Q: Why is lambda etc being pushed aside?
A: List comprehensions and generator expressions are generally considered to be a nice mix of power and readability. The pure functional-programming style where you use
map()
,reduce()
, andfilter()
with functions (oftenlambda
functions) is considered not as clear. Also, Python has added built-in functions that nicely handle all the major uses forreduce()
.Suppose you wanted to sum a list. Here are two ways of doing it.
Sign me up as a fan of
sum()
and not a fan ofreduce()
to solve this problem. Here's another, similar problem:Not only is the
any()
solution easier to understand, but it's also much faster; it has short-circuit evaluation, such that it will stop evaluating as soon as it has found any true value. Thereduce()
has to crank through the entire list. This performance difference would be stark if the list was a million items long, and the first item evaluated true. By the way,any()
was added in Python 2.5; if you don't have it, here is a version for older versions of Python:Suppose you wanted to make a list of squares of even numbers from some list.
Now suppose you wanted to sum that list of squares.

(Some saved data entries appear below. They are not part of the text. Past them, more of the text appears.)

/-! ## Gate control lists (R327 to R331) -/

/-- The gate control of a port. -/
def gateKey (p : Nat) : Key := obj .gateCtl p
/-- The gate state the model keeps. -/
def getGate (s : State) (p : Nat) : Gate :=
  tabGet s.que.gates p { checking := none, pending := none, start := 0, entry := 0, count := 0, base := 0, restart := none }
/-- See `getGate`. -/
def setGate (p : Nat) (g : Gate) (s : State) : State :=
  { s with que := { s.que with gates := tabPut s.que.gates p g } }

/-- GATES and DURATION of an entry of a gate list. -/
def gateEntry (s : State) (p k i : Nat) : Nat × Nat :=
  let x := bitsAt (rdWord s (obj .gateList ((2 * p + k) * 4 + i / 64))) (2048 - 32 * (i % 64 + 1)) 32
  (x / 2 ^ 24, x % 2 ^ 24)

/-- The admin list: the one that is not in force, list 0 when none is (R327). -/
def adminList (s : State) (p : Nat) : Nat :=
  if gateInForce s p then 1 - rd s (gateKey p) GateCtl.OPER else 0

/-- The durations of a list's first n entries, in ns. -/
def durations (s : State) (p k n : Nat) : List Nat := (List.range n).map fun i => (gateEntry s p k i).2

/-- Whether the admin list passes the check of R328. -/
def listOk (s : State) (p : Nat) : Bool :=
  let n := rd s (gateKey p) GateCtl.COUNT
  decide (1 ≤ n ∧ n ≤ 256) &&
    (let d := durations s p (adminList s p) n
     d.all (fun x => decide (100 ≤ x)) && decide (d.sum ≤ 1000000000))

/-- T0 = BASE_TIME + k × cycle time, for the smallest k ≥ 0 at least 10 µs from now, in units of 2^-16 ns (R328). -/
def gateT0 (s : State) (base cycle : Nat) : Nat :=
  let least := s.ct + 10000 * 65536
  if least ≤ base then base else base + cycle * ((least - base + cycle - 1) / cycle)

/-- Whether a write of GO to a port is refused: on a framed port, and while another GO is pending (R327, R328). -/
def gateBusy (s : State) (p : Nat) : Bool :=
  let g := getGate s p
  isFramed s p || g.checking.isSome || g.pending.isSome

/-- A write with GO 1 waits for the check of the list that it names. -/
def gateGo (c : Hdr) (p new : Nat) (s : State) : State :=
  defer c 0x49 (setGate p { getGate s p with checking := some (c, new) } s)

/-- GATE_CHECK_COMPLETE (R328). -/
def execGateCheckComplete (p : Fin 48) (s : State) : Answer :=
  let g := getGate s p.val
  let k := gateKey p.val
  .next (match g.checking with
    | none => s
    | some (c, new) =>
      let old := setGate p.val { g with checking := none } s
      let s := storeObj k new old
      if listOk s p.val then
        let n := rd s k GateCtl.COUNT
        let cycle := (durations s p.val (adminList s p.val) n).sum * 65536
        let base := rd s k GateCtl.BASE_TIME
        let base := (base / 2 ^ 32 * 10 ^ 9 + base % 2 ^ 32) * 65536
        let pend := some (gateT0 s base cycle, n, base)
        let s := wr (setGate p.val { g with checking := none, pending := pend } s) k GateCtl.BAD 0
        replyWith c k (rdWord s k) s
      else refuse c stState (addrOf k) (wr old k GateCtl.BAD 1))
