-- ==== Sys2Proof/Machine/Cluster.lean ====
section
/-! DEFINITION. Images, their checks, patches, reloads and parking of the engine clusters (R87, R89, R99 to R119). -/
namespace Sys2Proof.Machine

/-! ## The checks of R89 (R86, R87, R578) -/

/-- Minimum dwell of a nanoword (R87). -/
def minDwell (n : Nano) : Nat :=
  let own := match n.cls with
    | 0 => if n.alu = 11 then 3 else 1
    | 1 => if n.fbase ∨ n.foff / 64 ≠ (n.foff + n.fwid - 1) / 64 then 2 else 1
    | 2 => 2
    | 4 => 2
    | _ => 1
  own + (if n.cls = 0 ∧ n.srcB = 3 then 1 else 0) + (if 4 ≤ n.next ∧ n.next ≤ 6 then 1 else 0)

/-- The bits of a nanoword that its CLASS does not use (R578). -/
def unusedBits (w : Nat) : Nat :=
  let n := Nano.ofWord w
  let clear (x lo k : Nat) : Nat := putBits x lo k 0
  let x := clear (clear (clear (clear w 126 2) 123 3) 87 3) 84 3
  match n.cls with
  | 0 =>
    let x := clear (clear (clear x 119 4) 117 2) 116 1
    if n.srcB = 2 then clear x 0 64 else x
  | 1 => clear (clear (clear (clear x 105 11) 99 6) 98 1) 97 1
  | 2 => clear (clear x 94 3) 92 2
  | 3 => clear x 90 2
  | 4 => clear x 81 3
  | _ => x

/-- Whether NEXT takes IMM as its target. -/
def needsTarget (n : Nano) : Bool := n.next == 1 || n.next == 2 || n.next == 3 || n.next == 4 || n.next == 6

/-- Whether a nanoword passes R89 on its own. -/
def nanoOk (w : Nat) : Bool :=
  let n := Nano.ofWord w
  !n.refused && decide (minDwell n ≤ n.dwell) && unusedBits w == 0 &&
    !(n.cls == 1 && !n.fbase && decide (2048 < n.foff + n.fwid)) && !(n.cls == 0 && n.srcB == 1 && needsTarget n)

/-- Whether a microword passes R89 with the nanoword it names. -/
def microOk (mw nw w nano : Nat) : Bool :=
  let m := Micro.ofWord w
  let n := Nano.ofWord nano
  decide (m.nano < nw) &&
    (!needsTarget n || (decide (m.imm < 2 ^ 14) && decide (m.imm + (if n.next = 6 then 15 else 0) < mw)))

/-- The fields of the image header with their checks, in the order of their offsets (R100): offset, size, least, greatest. -/
def headerChecks (t : Tab Nat) : List (Nat × Nat × Nat × Nat) :=
  let mw := mwCount t
  let signed := imgNat t 112 97 != 0
  [(0, 4, 0x56584543, 0x56584543), (4, 2, 1, 1), (6, 2, 0, 0), (15, 1, 0, 0), (19, 1, 0, 0), (20, 2, 1, 16384),
   (22, 2, 1, 4096), (24, 2, 0, mw - 1), (26, 2, 0, mw - 1), (28, 36, 0, 0), (209, 7, 0, 0),
   (216, 96, 0, if signed then 2 ^ 768 - 1 else 0), (312, 200, 0, 0)]

/-- The offset of the first header field that fails. -/
def headerBad (t : Tab Nat) : Option Nat :=
  ((headerChecks t).find? fun (off, n, lo, hi) => decide (imgNat t off n < lo ∨ hi < imgNat t off n)).map Prod.fst

/-- The offset of the first microword or nanoword of an image that fails R89. -/
def wordsBad (t : Tab Nat) : Option Nat :=
  let mw := mwCount t
  let nw := nwCount t
  let nano (i : Nat) := imgNat t (512 + 5 * mw + 16 * i) 16
  match (List.range mw).find? fun a =>
      let w := imgNat t (512 + 5 * a) 5
      !microOk mw nw w (nano (Micro.ofWord w).nano) with
  | some a => some (512 + 5 * a)
  | none => ((List.range nw).find? fun i => !nanoOk (nano i)).map fun i => 512 + 5 * mw + 16 * i

/-- The operator key slot that is PROGRAMMED with a digest (R72, R101). -/
def keySlotOf (s : State) (digest : Nat) : Option Nat :=
  (programmedSlots s).find? fun k => rd s (obj .opKey k) OpKey.DIGEST == digest

/-- Some bytes of an image or a patch. -/
def imgBytes (t : Tab Nat) (off n : Nat) : Bytes := (List.range' off n).map fun i => BitVec.ofNat 8 (imgByte t i)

The generator expression actually just returns an iterable object.
sum()
takes the iterable and pulls values from it, one by one, summing as it goes, until all the values are consumed. This is the most efficient way you can solve this problem in Python. In contrast, themap()
solution, and the equivalent solution with a list comprehension inside the call tosum()

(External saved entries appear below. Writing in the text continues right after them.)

-- ==== Sys2Proof/Machine/LinePort.lean ====
section
/-! DEFINITION. Line ports: link state, received and transmitted frames, optics, and the BFD and LACP services (R178 to R206). -/
namespace Sys2Proof.Machine

/-! ## Link state (R187 to R190, R202, R226) -/

/-- Control, status and identity mirror of a line port. -/
def lpK (p : Nat) : Key := obj .lpCtl p
/-- See `lpK`. -/
def lpS (p : Nat) : Key := obj .lpStatus p

/-- LINK of a line port: down, up, HOLDING, HELD. -/
def lkDown : Nat := 0
/-- See `lkDown`. -/
def lkUp : Nat := 1
/-- See `lkDown`. -/
def lkHolding : Nat := 2
/-- See `lkDown`. -/
def lkHeld : Nat := 3

/-- Move a line port to a state of LINK. -/
def setLink (p st : Nat) (s : State) : State := wr s (lpS p) LpStatus.LINK st

/-- The control and the status of framing on a port. -/
def frK (p : Nat) : Key := obj .frCtl p
/-- See `frK`. -/
def frS (p : Nat) : Key := obj .frStatus p

/-- The port whose receive side serves a working port (R228). -/
def servingPort (s : State) (p : Nat) : Nat :=
  match groupOfWork s p with
  | some g => if flag s (obj .protGrp g) ProtGrp.SELECTED then rd s (obj .protGrp g) ProtGrp.PROT else p
  | none => p

/-- Server failure of a port (R225). -/
def serverFail (s : State) (p : Nat) : Bool :=
  let x := rdWord s (frS p)
  bitsAt x 124 4 != 0 || (flag s (frK p) FrCtl.TIM_ACT && x.testBit 123)
/-- ODUCn failure of a port (R225). -/
def oduFail (s : State) (p : Nat) : Bool :=
  let x := rdWord s (frS p)
  serverFail s p || bitsAt x 117 3 != 0 || x.testBit 113 || (flag s (frK p) FrCtl.TIM_ACT && x.testBit 116)
/-- The page entry of a slot. -/
def entK (page p sl : Nat) : Key := obj .pageEnt (page * 7680 + 160 * p + sl)
/-- The page in force at a port: during a swap the new one once the port has taken it (R221). -/
def pageAt (s : State) (p : Nat) : Nat :=
  let a := rd s (obj .tfuCtl) TfuCtl.ACTIVE_PAGE
  if s.tfu.taken.contains p then 1 - a else a
/-- An entry as the interchange reads it: one that cannot be read is unequipped (R234). -/
def entryAt (s : State) (k : Key) : Nat := if s.tfu.lostEnt.contains k.idx then 0 else rdWord s k

/-- The packet slots of a port in a page, as a mask. -/
def packetSlots (s : State) (page p : Nat) : Nat :=
  maskOf ((List.range 160).filter fun sl => getF (entryAt s (entK page p sl)) PageEnt.TYPE == 2)

/-- Packet tributary failure of a working port (R225). -/
def packetFail (s : State) (p : Nat) : Bool :=
  let x := rdWord s (frS p)
  let w := servingPort s p
  oduFail s w || (rdWord s (frS w)).testBit 112 && (tabGet s.tfu.msim w 0 &&& packetSlots s (pageAt s p) p) != 0 ||
    bitsAt x 107 5 != 0 || (flag s (frK p) FrCtl.TIM_ACT && x.testBit 106)

/-- The condition of R187, for a framed port that of R226. -/
def portCond (s : State) (p : Nat) : Bool :=
  if isFramed s p then
    !packetFail s p && bitsAt (rdWord s (frS p)) 102 2 == 0 && rd s (frS p) FrStatus.GFP_STATE == 2 &&
      rd s (frS p) FrStatus.PKT_SLOTS != 0
  else isEthernet s p && s.line.cond.contains p

/-- Whether the identity of a port's module lets its link come up (R193). -/
def identityOk (s : State) (p : Nat) : Bool :=
  let st := rd s (lpS p) LpStatus.ID_STATE
  if flag s (lpK p) LpCtl.ID_POLICY then st == 2 else st != 0

/-- Whether the power ladder has shed a port (R560). -/
def portShed (s : State) (p : Nat) : Bool := powerShed s (.port (Fin.ofNat 48 p))

/-- Whether a port may come up: it is administratively up, powered, and its identity allows it. -/
def mayRise (s : State) (p : Nat) : Bool := adminUp s p && !portShed s p && identityOk s p && portCond s p

/-- Since when a port waits in HOLDING, for DOWN_HOLD, or in HELD. -/
def setSince (p : Nat) (t : Option Nat) (s : State) : State :=
  { s with line := { s.line with since := match t with
      | some t => tabPut s.line.since p t
      | none => tabDel s.line.since p } }
/-- A port has waited long enough: the moment at which its wait of d ns ends has come. -/
def waited (p d : Nat) (s : State) : State :=
  match tabGet? s.line.since p with
  | some t => reachIvl (t + d * 65536) s
  | none => s

/-! ## Lanes (R178, R179, R181, R203) -/

/-- Lanes of a port mode (R178). -/
def modeLanes (m : Nat) : Nat :=
  match m with
  | 1 => 1
  | 2 => 2
  | 3 => 4
  | 4 => 8
  | 5 => 4
  | 6 => 8
  | _ => 0
/-- The lanes of a port. -/
def lanesOf (s : State) (p : Nat) : List Nat := (List.range (modeLanes (portMode s p))).map fun i => 4 * p + i

/-- Whether a tap set's absolute values sum to at most 63 (R203, R365). -/
def tapsOk (pre main post : Nat) : Bool := decide ((signedOf 6 pre).natAbs + main + (signedOf 6 post).natAbs ≤ 63)

/-- A lane object with the taps that come into force: as written, or under AUTO some valid taps of the device's own choice (R181, R203). -/
def lanesTaken (x choice : Nat) : Nat :=
  if getF x LaneCtl.EQ_MODE = 0 then
    let pre := choice % 64
    let main := choice / 64 % 64
    let post := choice / 4096 % 64
    if tapsOk pre main post then putF (putF (putF x LaneCtl.TX_PRE pre) LaneCtl.TX_MAIN main) LaneCtl.TX_POST post else x
  else x

/-- The settings of a port's lanes come into force: at its bring-up, which the model puts where ADMIN_UP becomes 1 and where LINK enters
HOLDING (R181, R203; log entry 84). -/
def takeLanes (p : Nat) (s : State) : State :=
  forAll (lanesOf s p) (fun l s =>
    let (c, s) := drawChoice s
    { s with line := { s.line with lanes := tabPut s.line.lanes l (lanesTaken (rdWord s (obj .laneCtl l)) c) } }) s

/-- The place of a lane in its port's order, by the settings in force (R179). -/
def lanePlace (s : State) (p l : Nat) : Nat :=
  4 * (l / 4 - p) + getF (tabGet s.line.lanes l (rdWord s (obj .laneCtl l))) LaneCtl.LOGICAL

/-- LANE_LOCK of a set of locked lanes, bit i lane 4p + i, in the port's lane order (R179, R202). -/
def laneLock (s : State) (p lanes : Nat) : Nat :=
  maskOf (((lanesOf s p).filter fun l => lanes.testBit (l - 4 * p)).map (lanePlace s p))

/-- The lanes of a framed port that are locked: those without dLOS (R202, R207). -/
def framedLock (s : State) (p : Nat) : Nat :=
  laneLock s p (maskOf ((List.range 8).filter fun i => !(rd s (frS p) FrStatus.LOS_LANES).testBit i))

/-- The condition of a port has changed: a port that waits enters HOLDING or leaves it, and one that is up begins to wait for DOWN_HOLD or
ends that wait (R187). -/
def condChanged (p : Nat) (s : State) : State :=
  let s := if isFramed s p then wr s (lpS p) LpStatus.LANE_LOCK (if adminUp s p then framedLock s p else 0) else s
  let st := linkOf s p
  if st = lkDown ∧ mayRise s p then setSince p (some (ivl s)) (setLink p lkHolding (takeLanes p s))
  else if st = lkHolding ∧ !mayRise s p then setSince p none (setLink p lkDown s)
  else if st = lkUp ∧ portCond s p then setSince p none s
  else if st = lkUp ∧ (tabGet? s.line.since p).isNone then setSince p (some (ivl s)) s
  else s

/-! ## Aggregators (R199, R200, R204) -/

/-- The control of an aggregator. -/
def agK (a : Nat) : Key := obj .aggCtl a
/-- The aggregator of a port, none for 0x1F. -/
def aggOf (s : State) (p : Nat) : Option Nat :=
  let a := rd s (lpS p) LpStatus.AGG
  if a < 24 then some a else none
/-- The members of an aggregator, in port order. -/
def membersOfAgg (s : State) (a : Nat) : List Nat := ports.filter fun p => (rd s (agK a) AggCtl.MEMBERS).testBit p

/-- The partner of a port. -/
def partnerOf (s : State) (p : Nat) : Option Lacpdu := (tabGet? s.line.partner p).map Partner.pdu

/-- Enabled BFD sessions. -/
def bfdEnabled (s : State) : List Nat := (listed .bfdSess s).filter fun i => rd s (obj .bfdSess i) BfdSess.ADMIN == 1

/-- Whether a micro-BFD session of a port has gone Down on its detection timer (R198). -/
def microDown (s : State) (p : Nat) : Bool :=
  (bfdEnabled s).any fun i =>
    let k := obj .bfdSess i
    rd s k BfdSess.TYPE == 2 && rd s k BfdSess.PORT == p && rd s k BfdSess.STATE == 1 && rd s k BfdSess.DIAG == 1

, must first build a list; this list is then passed tosum()
, used once, and discarded. The time to build the list and then delete it again is just wasted. (EDIT: and note that the version with bothmap
andfilter
must build two lists, one built byfilter
and one built bymap
; both lists are discarded.) (EDIT: But in Python 3.0 and newer, map() and filter() are now both "lazy" and produce an iterator instead of a list; so this point is less true than it used to be. Also, in Python 2.x you were able to use itertools.imap() and itertools.ifilter() for iterator-based map and filter. But I continue to prefer the generator expression solutions over any map/filter solutions.)By composing
map()
,filter()
, andreduce()
in combination withlambda
functions, you can do many powerful things. But Python has idiomatic ways to solve the same problems which are simultaneously better performing and easier to read and understand.很多人已经指出,你正在比较苹果和橙子等等。但我认为没有人展示如何进行真正简单的比较——列表理解与映射加上 lambda,几乎没有其他阻碍——而且可能是:
在这里,您可以非常清楚地看到 lambda 的成本——大约 200 微秒,在像这样的足够简单的操作的情况下,该成本淹没了操作本身。
当然,数字与过滤器非常相似,因为问题不是过滤器或映射,而是 lambda 本身:
毫无疑问,lambda 可能不太清楚,或其与斯巴达(斯巴达人)的奇怪联系他们的盾牌上画了一个 Lambda,代表“Lakedaimon”——这表明 lambda 相当独裁和血腥;-) 其慢慢过时的原因至少与它的性能成本有关。但后者却是相当真实的。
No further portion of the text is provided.